The new treaty commits countries to tell her within 24 hours of any emerging global health threat, something they have often failed to do. In a break with normal UN practice, the WHO will no longer be required only to rely on data from member governments: it can now use non-government sources, including the press and the internet, in its surveillance. If a country tries to hide vital data about a potential pandemic, Dr Chan can override national sensitivities and ring the alarm bells.

That sounds promising, but it does not quite deal with the problem raised by Indonesia. Poor countries, where most potential pandemics start, rarely have the health facilities or vaccine-making capacity to combat a serious outbreak on their own; they rely on external help and vaccine imports. They complain that big firms in rich countries are exploiting their vulnerability. Indonesian officials put it bluntly: why should they hand over precious virus strains when the resultant vaccine may never benefit their people?

The Indonesians have a point. It is true that most of the factories that make pandemic vaccines are located in rich countries, and those plants cannot make enough to cover even the rich world's needs. And in previous global health panics, it has been obvious that rich states think of their own voters first. So at a WHO assembly in May, rich countries agreed that the poor must have access to life-saving vaccines in the event of a pandemic; Indonesia duly agreed to share its virus samples again. On June 13th Dr Chan announced plans to create a global stockpile of avian flu vaccine with the help of donations from GlaxoSmithKline, a British drugs firm, and others.

Fine, but how exactly any strategic stockpile will be split up during a global pandemic remains a mystery. The new rules do not offer much help on that front.

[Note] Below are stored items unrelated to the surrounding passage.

/-- Settles O27, from the order of the operations at the session home and what a segment of a PUT does there. -/
theorem mooringHome : Obligations.MooringHome := by
  intro s src op key ended
  refine ⟨mooring_outside_cache, fun hc => ⟨fun u hu => ?_, fun hf => ⟨?_, ?_⟩,
      fun i hf => ⟨?_, fun u l hu hl hg v hv => ?_⟩, fun t ok ht => ?_⟩,
    fun o seg fmt data ho => ⟨fun hl u hi => ?_, fun hl hi => ?_, fun hl u hi => ?_, fun hl => ⟨?_, ?_⟩⟩,
    rfl, fun ages ha => ?_, by decide, by decide, by decide, by decide, by decide, by decide⟩
  · exact show execMoorAnnounce src op key ended s = _ from execMoorAnnounce_takes hc hu
  · exact show execMoorGetRequest src op key s = _ from execMoorGetRequest_none hc hf
  · exact show execMoorTouchArrive src op key s = _ from execMoorTouchArrive_none hc hf
  · exact show execMoorTouchArrive src op key s = _ from execMoorTouchArrive_stamps hc hf
  · subst hl
    exact show execMoorGetRequest src op key s = _ from execMoorGetRequest_sends hc hf hu hg hv
  · exact show execMoorDropArrive src op key ended s = _ from execMoorDropArrive_drops hc ht
  · exact show execMoorSegmentReceive src op seg fmt data s = _ from
      (execMoorSegmentReceive_takes ho seg fmt).trans (congrArg _ (State.takeSegment_inserts hl hi))
  · exact show execMoorSegmentReceive src op seg fmt data s = _ from
      (execMoorSegmentReceive_takes ho seg fmt).trans (congrArg _ (State.takeSegment_refused hl hi))
  · exact show execMoorSegment0Commit src op data s = _ from
      (execMoorSegment0Commit_takes ho).trans (congrArg _ (State.takeSegment_inserts hl hi))
  · exact show execMoorSegmentReceive src op seg fmt data s = _ from
      (execMoorSegmentReceive_takes ho seg fmt).trans (congrArg _ (State.takeSegment_large hl))
  · exact show execMoorSegment0Commit src op data s = _ from
      (execMoorSegment0Commit_takes ho).trans (congrArg _ (State.takeSegment_large hl))
  · subst ha
    rfl

end Sys2Proof.Machine
end

section
/-!
The rings of R159: what each condition does to a ring in the state it asks for, and what the lock loop of an endpoint sets and reports.
-/
namespace Sys2Proof.Machine

/-! ## The rows of R159 -/

section

variable {s : State} {r : Ring}

/-- A PARKED ring seeks from its commissioned code while its region is in range. -/
theorem execRingSeekBegin_parked (hup : s.fab.up = true) (hst : (s.ring (ringKey r)).st = 0) :
    execRingSeekBegin r s = .next (if s.inRange r then s.setRing (ringKey r) { s.ring (ringKey r) with
      st := 1, fails := 0, dark := false, lift := tget (fun _ => 0) s.fab.codes (ringKey r) } else s) := by
  by_cases hr : s.inRange r = true
  · exact (if_pos ⟨hup, hst, hr⟩).trans (congrArg _ (if_pos hr).symm)
  · exact (if_neg fun ⟨_, _, hin⟩ => hr hin).trans (congrArg _ (if_neg hr).symm)

/-! ### SEEK -/

/-- A ring in range does not park. -/
theorem not_parks_of_inRange (hr : s.inRange r = true) : ¬((s.ring (ringKey r)).st = 1 ∧ (!s.inRange r) = true) := by simp [hr]

section

variable (hst : (s.ring (ringKey r)).st = 1)
include hst

theorem execRingLightLost_seek : execRingLightLost r s = .next (s.parkSeek (ringKey r) true) := if_pos hst

section

variable (hr : s.inRange r = false)
include hr

theorem execRingSeekLock_parks : execRingSeekLock r s = .next (s.parkSeek (ringKey r) false) := if_pos ⟨hst, by simp [hr]⟩

theorem execRingSeekAttemptFail_parks : execRingSeekAttemptFail r s = .next (s.parkSeek (ringKey r) false) :=
  if_pos ⟨hst, by simp [hr]⟩

end

section

variable (hr : s.inRange r = true)
include hr

theorem execRingSeekLock_locks : execRingSeekLock r s = .next ((s.setRing (ringKey r)
    { s.ring (ringKey r) with st := 2, fails := 0, dark := false, seen := false }).ringChanged r false) :=
  (if_neg (not_parks_of_inRange hr)).trans (if_pos hst)

theorem execRingSeekAttemptFail_counts (hf : (s.ring (ringKey r)).fails < 2) : execRingSeekAttemptFail r s =
    .next (s.setRing (ringKey r) { s.ring (ringKey r) with fails := (s.ring (ringKey r)).fails + 1 }) :=
  (if_neg (not_parks_of_inRange hr)).trans ((if_pos hst).trans (if_pos hf))

/-- The third failed attempt in a row retires the ring; here no repair of its unit is under way (R163). -/
theorem execRingSeekAttemptFail_retires (hf : 2 ≤ (s.ring (ringKey r)).fails) (hj : (s.unit (s.place r).unit).jobs = []) :
    execRingSeekAttemptFail r s = .next (s.retireRing r) := by
  simp only [execRingSeekAttemptFail, hj]
  exact (if_neg (not_parks_of_inRange hr)).trans ((if_pos hst).trans (if_neg (not_lt.2 hf)))

end

end

/-! ### LOCKED -/

section

variable (hst : (s.ring (ringKey r)).st = 2)
include hst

What Indonesia and other poor states really want is to have vaccine-making units within their borders. The WHO has helped a few poor countries to start such plants, but the technology involved is tricky. Not every country in the world can expect to have such factories; and those that do may well resist the idea of helping rival states. As Laurie Garrett of America's Council on Foreign Relations notes, Indonesian politicians would balk at sharing vaccines with Papua New Guinea. That explains why stockpiling and building new factories are partial answers at best to the global challenge.

Perhaps the best reason to take the IHRs seriously is that by making it harder for governments to hide pandemic data, they make innovation more likely. And innovation is desperately needed: today's vaccines cannot be made in the volume needed for the whole world, and they cannot keep up with the evolution of some virus strains. But as Joseph Hogan of GE, an industrial firm with a health division, points out, smarter vaccines and more efficient manufacturing may solve that problem. Vijay Samant of Vical—one of several firms now investing heavily in a new generation of pandemic technology—also welcomes the increased powers for Dr Chan and her agency. “Without access to the latest strains, researchers can't come up with new vaccines,” he argues. Dr Chan faces a big job, and big expectations.